/-- The signatures of sequencer words; none for what is no sequencer word. -/
def seqSig : Instr → Option (CF × CSig)
  | .seqAdd f => some (f, ⟨1, 1, 1, 0, 0⟩)
  | .seqSub f => some (f, ⟨1, 1, 1, 0, 0⟩)
  | .addi f => some (f, ⟨1, 1, 0, -256, 255⟩)
  | .seqMul f => some (f, ⟨1, 1, 1, 0, 0⟩)
  | .seqAnd f => some (f, ⟨1, 1, 1, 0, 0⟩)
  | .seqOr f => some (f, ⟨1, 1, 1, 0, 0⟩)
  | .seqXor f => some (f, ⟨1, 1, 1, 0, 0⟩)
  | .shli f => some (f, ⟨1, 1, 0, 0, 63⟩)
  | .shri f => some (f, ⟨1, 1, 0, 0, 63⟩)
  | .sari f => some (f, ⟨1, 1, 0, 0, 63⟩)
  | .li f _ => some (f, ⟨1, 0, 0, 0, 0⟩)
  | .lih f _ => some (f, ⟨1, 0, 0, 0, 0⟩)
  | .slt f => some (f, ⟨1, 1, 1, 0, 0⟩)
  | .sltn f => some (f, ⟨1, 1, 1, 0, 0⟩)
  | .beq f => some (f, ⟨0, 1, 1, -256, 255⟩)
  | .bne f => some (f, ⟨0, 1, 1, -256, 255⟩)
  | .blt f => some (f, ⟨0, 1, 1, -256, 255⟩)
  | .bge f => some (f, ⟨0, 1, 1, -256, 255⟩)
  | .bltn f => some (f, ⟨0, 1, 1, -256, 255⟩)
  | .bgen f => some (f, ⟨0, 1, 1, -256, 255⟩)
  | .jmp f _ => some (f, ⟨0, 0, 0, 0, 0⟩)
  | .jal f _ => some (f, ⟨1, 0, 0, 0, 0⟩)
  | .jr f => some (f, ⟨1, 1, 0, 0, 0⟩)
  | .ldg f => some (f, ⟨1, 1, 0, -256, 255⟩)
  | .stg f => some (f, ⟨0, 1, 1, -256, 255⟩)
  | .ldga f => some (f, ⟨1, 1, 0, 0, 5⟩)
  | .stgr f => some (f, ⟨0, 1, 1, 0, 5⟩)
  | .aaddg f => some (f, ⟨1, 1, 1, 0, 0⟩)
  | .acasg f => some (f, ⟨1, 1, 1, 0, 0⟩)
  | .fork f => some (f, ⟨0, 0, 0, 0, 3⟩)
  | .join f => some (f, ⟨0, 0, 0, 0, 0⟩)
  | .ctx f => some (f, ⟨0, 0, 0, 0, 3⟩)
  | .stage f => some (f, ⟨0, 1, 0, 0, 15⟩)
  | .pred f => some (f, ⟨0, 0, 0, 0, 31⟩)
  | .waitev f => some (f, ⟨1, 1, 0, 0, 3⟩)
  | .time f => some (f, ⟨1, 0, 0, 0, 0⟩)
  | .seqXfence f => some (f, ⟨0, 1, 1, 0, 127⟩)
  | .seam f => some (f, ⟨1, 1, 0, 0, 2⟩)
  | .guard f => some (f, ⟨1, 1, 0, 0, 2⟩)
  | .grpid f => some (f, ⟨1, 0, 0, 0, 2⟩)
  | .gang f => some (f, ⟨1, 0, 0, 0, 1⟩)
  | .barini f => some (f, ⟨1, 1, 1, 0, 0⟩)
  | .bararv f => some (f, ⟨1, 1, 0, 1, 255⟩)
  | .barwt f => some (f, ⟨1, 1, 1, 0, 0⟩)
  | .baraw f => some (f, ⟨1, 1, 0, 1, 255⟩)
  | .cntini f => some (f, ⟨1, 1, 1, 0, 0⟩)
  | .cntaddg f => some (f, ⟨1, 1, 1, 0, 0⟩)
  | .cntwz f => some (f, ⟨1, 1, 0, 0, 0⟩)
  | .quies f => some (f, ⟨1, 0, 0, 0, 1⟩)
  | .enq f => some (f, ⟨1, 1, 1, 0, 0⟩)
  | .pqpush f => some (f, ⟨1, 1, 1, 0, 0⟩)
  | .pqpop f => some (f, ⟨1, 1, 0, 0, 0⟩)
  | .dqpush f => some (f, ⟨1, 1, 0, 0, 0⟩)
  | .dqpop f => some (f, ⟨1, 0, 0, 0, 0⟩)
  | .dqsteal f => some (f, ⟨1, 0, 0, 0, 255⟩)
  | .cancel f => some (f, ⟨0, 0, 0, 1, 4⟩)
  | .seqDone f => some (f, ⟨0, 0, 0, 1, 4⟩)
  | .promote f => some (f, ⟨1, 1, 0, 0, 1⟩)
  | .demote f => some (f, ⟨1, 1, 0, 0, 1⟩)
  | .tlbinv f => some (f, ⟨0, 1, 0, 0, 1⟩)
  | .slways f => some (f, ⟨1, 1, 0, 0, 0⟩)
  | .bnkhint f => some (f, ⟨0, 1, 1, 0, 2⟩)
  | .pstat f => some (f, ⟨1, 1, 0, 0, 0⟩)
  | .bincfg f => some (f, ⟨0, 1, 1, 0, 0⟩)
  | .bintrg f => some (f, ⟨0, 1, 0, 0, 1⟩)
  | .binseal f => some (f, ⟨1, 1, 0, 0, 0⟩)
  | .cmbcfg f => some (f, ⟨0, 1, 0, 0, 0⟩)
  | .cmbwt f => some (f, ⟨1, 1, 0, 0, 0⟩)
  | .spillcfg f => some (f, ⟨0, 1, 0, 0, 0⟩)
  | .exmap f => some (f, ⟨0, 1, 0, 0, 3⟩)
  | .aredx f => some (f, ⟨1, 1, 0, 0, 0⟩)
  | .colwt f => some (f, ⟨1, 1, 0, 0, 1⟩)
  | .lnkst f => some (f, ⟨1, 0, 0, 0, 16⟩)
  | i => Machine.contextSig i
* * * *
**WHAT THE TASK REQUIRES**.
A full, exact copy of the entries is the required answer.

**EXPECTED ANSWER**.
/-- The signatures of sequencer words; none for what is no sequencer word. -/
def seqSig : Instr → Option (CF × CSig)
  | .seqAdd f => some (f, ⟨1, 1, 1, 0, 0⟩)
  | .seqSub f => some (f, ⟨1, 1, 1, 0, 0⟩)
  | .addi f => some (f, ⟨1, 1, 0, -256, 255⟩)
  | .seqMul f => some (f, ⟨1, 1, 1, 0, 0⟩)
  | .seqAnd f => some (f, ⟨1, 1, 1, 0, 0⟩)
  | .seqOr f => some (f, ⟨1, 1, 1, 0, 0⟩)
  | .seqXor f => some (f, ⟨1, 1, 1, 0, 0⟩)
  | .shli f => some (f, ⟨1, 1, 0, 0, 63⟩)
  | .shri f => some (f, ⟨1, 1, 0, 0, 63⟩)
  | .sari f => some (f, ⟨1, 1, 0, 0, 63⟩)
  | .li f _ => some (f, ⟨1, 0, 0, 0, 0⟩)
  | .lih f _ => some (f, ⟨1, 0, 0, 0, 0⟩)
  | .slt f => some (f, ⟨1, 1, 1, 0, 0⟩)
  | .sltn f => some (f, ⟨1, 1, 1, 0, 0⟩)
  | .beq f => some (f, ⟨0, 1, 1, -256, 255⟩)
  | .bne f => some (f, ⟨0, 1, 1, -256, 255⟩)
  | .blt f => some (f, ⟨0, 1, 1, -256, 255⟩)
  | .bge f => some (f, ⟨0, 1, 1, -256, 255⟩)
  | .bltn f => some (f, ⟨0, 1, 1, -256, 255⟩)
  | .bgen f => some (f, ⟨0, 1, 1, -256, 255⟩)
  | .jmp f _ => some (f, ⟨0, 0, 0, 0, 0⟩)
  | .jal f _ => some (f, ⟨1, 0, 0, 0, 0⟩)
  | .jr f => some (f, ⟨1, 1, 0, 0, 0⟩)
  | .ldg f => some (f, ⟨1, 1, 0, -256, 255⟩)
  | .stg f => some (f, ⟨0, 1, 1, -256, 255⟩)
  | .ldga f => some (f, ⟨1, 1, 0, 0, 5⟩)
  | .stgr f => some (f, ⟨0, 1, 1, 0, 5⟩)
  | .aaddg f => some (f, ⟨1, 1, 1, 0, 0⟩)
  | .acasg f => some (f, ⟨1, 1, 1, 0, 0⟩)
  | .fork f => some (f, ⟨0, 0, 0, 0, 3⟩)
  | .join f => some (f, ⟨0, 0, 0, 0, 0⟩)
  | .ctx f => some (f, ⟨0, 0, 0, 0, 3⟩)
  | .stage f => some (f, ⟨0, 1, 0, 0, 15⟩)
  | .pred f => some (f, ⟨0, 0, 0, 0, 31⟩)
  | .waitev f => some (f, ⟨1, 1, 0, 0, 3⟩)
  | .time f => some (f, ⟨1, 0, 0, 0, 0⟩)
  | .seqXfence f => some (f, ⟨0, 1, 1, 0, 127⟩)
  | .seam f => some (f, ⟨1, 1, 0, 0, 2⟩)
  | .guard f => some (f, ⟨1, 1, 0, 0, 2⟩)
  | .grpid f => some (f, ⟨1, 0, 0, 0, 2⟩)
  | .gang f => some (f, ⟨1, 0, 0, 0, 1⟩)
  | .barini f => some (f, ⟨1, 1, 1, 0, 0⟩)
  | .bararv f => some (f, ⟨1, 1, 0, 1, 255⟩)
  | .barwt f => some (f, ⟨1, 1, 1, 0, 0⟩)
  | .baraw f => some (f, ⟨1, 1, 0, 1, 255⟩)
  | .cntini f => some (f, ⟨1, 1, 1, 0, 0⟩)
  | .cntaddg f => some (f, ⟨1, 1, 1, 0, 0⟩)
  | .cntwz f => some (f, ⟨1, 1, 0, 0, 0⟩)
  | .quies f => some (f, ⟨1, 0, 0, 0, 1⟩)
  | .enq f => some (f, ⟨1, 1, 1, 0, 0⟩)
  | .pqpush f => some (f, ⟨1, 1, 1, 0, 0⟩)
  | .pqpop f => some (f, ⟨1, 1, 0, 0, 0⟩)
  | .dqpush f => some (f, ⟨1, 1, 0, 0, 0⟩)
  | .dqpop f => some (f, ⟨1, 0, 0, 0, 0⟩)
  | .dqsteal f => some (f, ⟨1, 0, 0, 0, 255⟩)
  | .cancel f => some (f, ⟨0, 0, 0, 1, 4⟩)
  | .seqDone f => some (f, ⟨0, 0, 0, 1, 4⟩)
  | .promote f => some (f, ⟨1, 1, 0, 0, 1⟩)
  | .demote f => some (f, ⟨1, 1, 0, 0, 1⟩)
  | .tlbinv f => some (f, ⟨0, 1, 0, 0, 1⟩)
  | .slways f => some (f, ⟨1, 1, 0, 0, 0⟩)
  | .bnkhint f => some (f, ⟨0, 1, 1, 0, 2⟩)
  | .pstat f => some (f, ⟨1, 1, 0, 0, 0⟩)
  | .bincfg f => some (f, ⟨0, 1, 1, 0, 0⟩)
  | .bintrg f => some (f, ⟨0, 1, 0, 0, 1⟩)
  | .binseal f => some (f, ⟨1, 1, 0, 0, 0⟩)
  | .cmbcfg f => some (f, ⟨0, 1, 0, 0, 0⟩)
  | .cmbwt f => some (f, ⟨1, 1, 0, 0, 0⟩)
  | .spillcfg f => some (f, ⟨0, 1, 0, 0, 0⟩)
  | .exmap f => some (f, ⟨0, 1, 0, 0, 3⟩)
  | .aredx f => some (f, ⟨1, 1, 0, 0, 0⟩)
  | .colwt f => some (f, ⟨1, 1, 0, 0, 1⟩)
  | .lnkst f => some (f, ⟨1, 0, 0, 0, 16⟩)
  | i => Machine.contextSig i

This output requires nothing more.